If you like what’s written here, check out my book, Memoirs from the War in Heaven.

The Empyreal Question

So it is, that something happens to you you don’t like, at least initially, then with a twist of fate, things go unexpectedly your way. You might say, as an appropriate response, that everything happens for a reason. Even agnostics may use this line. But do you really know what you’re saying? Is the meaning really there—reasons, reasons for the reasons, to search your idea of what seems likely until you are satisfied in its logic? Or indeed, is the reason for it all just a convincing illusion, which have no basis in what is concrete and steel, in whatever maybe called of the real? Perhaps we have sympathy for the Devil, for whom the light of such revelation is itself the enemy…

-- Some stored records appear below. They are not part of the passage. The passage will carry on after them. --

/-- Repair slots, tier write-backs, patrol, readiness, fences and spares of memory. A REPAIR_SLOT of a core in K0 or K1, whatever upsets are found, serves the oldest write-back where no rebuild waits or the last slot was no write-back, the oldest rebuild where no write-back waits or the last slot was one (its blocks are stale no longer), the oldest rewrite of an uncorrectable block where neither waits, and scrubs the next row where nothing waits and SRAM_SCRUB is set; what reads deliver it leaves as it is. TIER_WRITE_BACK takes the line off its channel's list and leaves what reads deliver, and every poison mark, as it is. A PATROL_READ short of the end is a read of the channel's next line, and moves TC_PATROL on one line. TIER_READY sets READY and the channel's bit of TG_READY; an accepted CHANNEL_FENCE sets FENCED with cause COMMAND; TIER_TEMP_READ shows the last temperature given. ROW_SPARING of a candidate on a core that runs no job uses one of the bank's spares, or fences the core with cause SRAM_HARD where none is left; REMAP of a line with an uncorrectable word, or of one remembered for a corrected error, uses one of its memory's spare lines, or shows FAULT on the owner's page where none is left; a first corrected error is remembered. -/
def Obligations.StoredDataIntegrity : Prop :=
  (∀ (core : PhysCore) (bank : Fin 16) (found : List Upset) (k : BankState) (s : State), s.pins.mainPwrGood = true →
    s.fget (pKRMCORE core.val) KCORE_STAT_PSTATE < 2 → k = s.bank core.val bank.val →
    completes (.repairSlot core bank found) s fun t => (∀ x, t.delivered x = (s.upsets found).delivered x) ∧
      (∀ row l, k.writeBacks = row :: l → (k.stale = [] ∨ k.lastWb = false) →
        (t.bank core.val bank.val).writeBacks = l ∧ (t.bank core.val bank.val).stale = k.stale ∧
        (t.bank core.val bank.val).lastWb = true) ∧
      (∀ e l, k.stale = e :: l → (k.writeBacks = [] ∨ k.lastWb = true) →
        (t.bank core.val bank.val).stale = l ∧ (t.bank core.val bank.val).writeBacks = k.writeBacks ∧
        (t.bank core.val bank.val).lastWb = false ∧
        ∀ i, i < 16 → e.mask.getLsbD i = true → rowBase core.val bank.val e.row + 8 * i ∉ t.stale) ∧
      (∀ u l, k.writeBacks = [] → k.stale = [] → k.ueRewrites = u :: l → (t.bank core.val bank.val).ueRewrites = l) ∧
      (k.writeBacks = [] → k.stale = [] → k.ueRewrites = [] → s.flag pINT INT_CTRL_SRAM_SCRUB = true →
        (t.bank core.val bank.val).scrubRow = (k.scrubRow + 1) % 16384)) ∧
  (∀ (line : BitVec 42) (s : State), (inNear (line.toNat * 64) || inBulk (line.toNat * 64)) = true →
    completes (.tierWriteBack line) s fun t =>
      (t.chan (line.toNat * 64)).writeBacks = (s.chan (line.toNat * 64)).writeBacks.filter (·.1 != line.toNat * 64) ∧
      (∀ x, t.delivered x = s.delivered x) ∧ t.poison = s.poison) ∧
  (∀ (chan : TierChan) (found : List Upset) (s : State), (match chan with
      | .near _ => s.flag pINT INT_CTRL_NT_PATROL
      | .bulk _ => s.flag pINT INT_CTRL_BK_PATROL) = true → s.pins.mainPwrGood = true →
    s.flag (chanPage chan) PAGE_STAT_FENCED = false → s.pget (chanPage chan) TC_PATROL + 64 < chanBytes →
    exec (.patrolRead chan found) s = .next (((s.upsets found).see (chanAddr chan (s.pget (chanPage chan) TC_PATROL)) 64).pset
      (chanPage chan) TC_PATROL (s.pget (chanPage chan) TC_PATROL + 64))) ∧
  (∀ (chan : TierChan) (i : Nat) (s : State), i = (match chan with | .near i => i.val | .bulk i => i.val) →
    s.pins.mainPwrGood = true → s.flag (chanPage chan) PAGE_STAT_FENCED = false →
    s.flag (chanPage chan) PAGE_STAT_READY = false → completes (.tierReady chan) s fun t =>
      t.flag (chanPage chan) PAGE_STAT_READY = true ∧ (t.fget (tierGlobal (chanPage chan)) TG_READY).testBit i = true ∧
      sameBytes s t) ∧
  (∀ (cls : Cls) (chan : TierChan) (s : State), s.takes cls (chanPage chan + 0x100) 1 →
    s.flag (chanPage chan) PAGE_STAT_FENCED = false → completes (.channelFence cls chan) s fun t =>
      t.flag (chanPage chan) PAGE_STAT_FENCED = true ∧ t.fget (chanPage chan) TC_STAT_FCAUSE = 3 ∧ sameBytes s t) ∧
  (∀ (pre : List TierTemp) (x : TierTemp) (s : State), s.pins.mainPwrGood = true →
    completes (.tierTempRead (pre ++ [x])) s fun t => t.fget (chanPage x.chan) TC_TEMP_TEMP = x.temp.toNat ∧ sameBytes s t) ∧
  (∀ (core : PhysCore) (bank : Fin 16) (row : BitVec 14) (s : State), s.flag pINT INT_CTRL_AUTO_SPARE = true →
    s.pins.mainPwrGood = true → (∀ j, s.krm.job = some j → j.phase = .running → core.val ∉ j.phys) →
    row.toNat ∈ (s.bank core.val bank.val).candidates →
    ((s.bank core.val bank.val).sparesUsed < 8 → completes (.rowSparing core bank row) s fun t =>
      (t.bank core.val bank.val).sparesUsed = (s.bank core.val bank.val).sparesUsed + 1 ∧
      row.toNat ∉ (t.bank core.val bank.val).candidates ∧
      t.fget pINT INT_SPARE_STAT_FREE = 7 - (s.bank core.val bank.val).sparesUsed ∧
      t.fget pINT INT_SPARE_STAT_CORE = core.val ∧ t.fget pINT INT_SPARE_STAT_BANK = bank.val) ∧
    (8 ≤ (s.bank core.val bank.val).sparesUsed → s.flag (pKRMCORE core.val) PAGE_STAT_FENCED = false →
      completes (.rowSparing core bank row) s fun t => t.flag (pKRMCORE core.val) PAGE_STAT_FENCED = true ∧
        t.fget (pKRMCORE core.val) KCORE_FCAUSE_CAUSE = 4)) ∧
  (∀ (mem : CtrlMem) (line : Nat) (bad : BitVec 8) (s : State), (mem.val, line) ∉ s.integ.remaps →
    (bad ≠ 0 ∨ (mem.val, line) ∈ s.integ.ceLines →
      (s.fget pINT (remapUsed mem) < 16 → completes (.remap mem line bad) s fun t =>
        t.integ.remaps = s.integ.remaps ++ [(mem.val, line)] ∧
        t.fget pINT (remapUsed mem) = s.fget pINT (remapUsed mem) + 1 ∧
        ∀ i, i < 8 → bad.getLsbD i = true → (mem.val, 8 * line + i) ∈ t.integ.badWords) ∧
      (16 ≤ s.fget pINT (remapUsed mem) → completes (.remap mem line bad) s fun t => t.integ.remaps = s.integ.remaps ∧
        t.flag (memPage mem) PAGE_STAT_FAULT = true)) ∧
    ((mem.val, line) ∉ s.integ.ceLines → completes (.remap mem line 0) s fun t =>
      t.integ.ceLines = s.integ.ceLines ++ [(mem.val, line)] ∧ t.integ.remaps = s.integ.remaps ∧
      t.fget pINT (ceCount 3) = sat32 (s.fget pINT (ceCount 3) + 1)))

One thing I found in researching metaphysics is that there are always patterns to be had—you just need to look for them. Not many of them are fruitful, even if they be non-trivial, another thing I learned. This pattern matching, I believe, is at least part of the explanation of the psychological phenomenon of “everything happens for a reason.” Because things seem to fit together so well, we imagine they were made to be so conformed. Destiny. But this is an astonishing world, even just talking about the noosphere, the mental spaces we explore. Sometimes the words we put together are poetry, sometimes it is just a mess of unimpressive metaphors. And one might say that a person often views one as the other. So it is with reasons why.

Correctness—can we even talk about that when we talk about the patterns in the air? Is thinking what happened happened for a reason—how can we know that we have found the real reason? And what, exactly, would be meant by that: the real reason why things happen as they do? Here’s where religion seems to take a separate route than the agnostic. For we have it in the Bible where God Himself says He did such-and-such a thing or that such-and-such thing happened for a certain specific purpose. In this vein, there is the possibility that when you think you know why, you may actually be right. The agnostic may never be sure. Or be sure that there never is a “real” reason. In any case, we rarely go beyond if we are satisfied with the reason(s) we have discovered why something happened as it did.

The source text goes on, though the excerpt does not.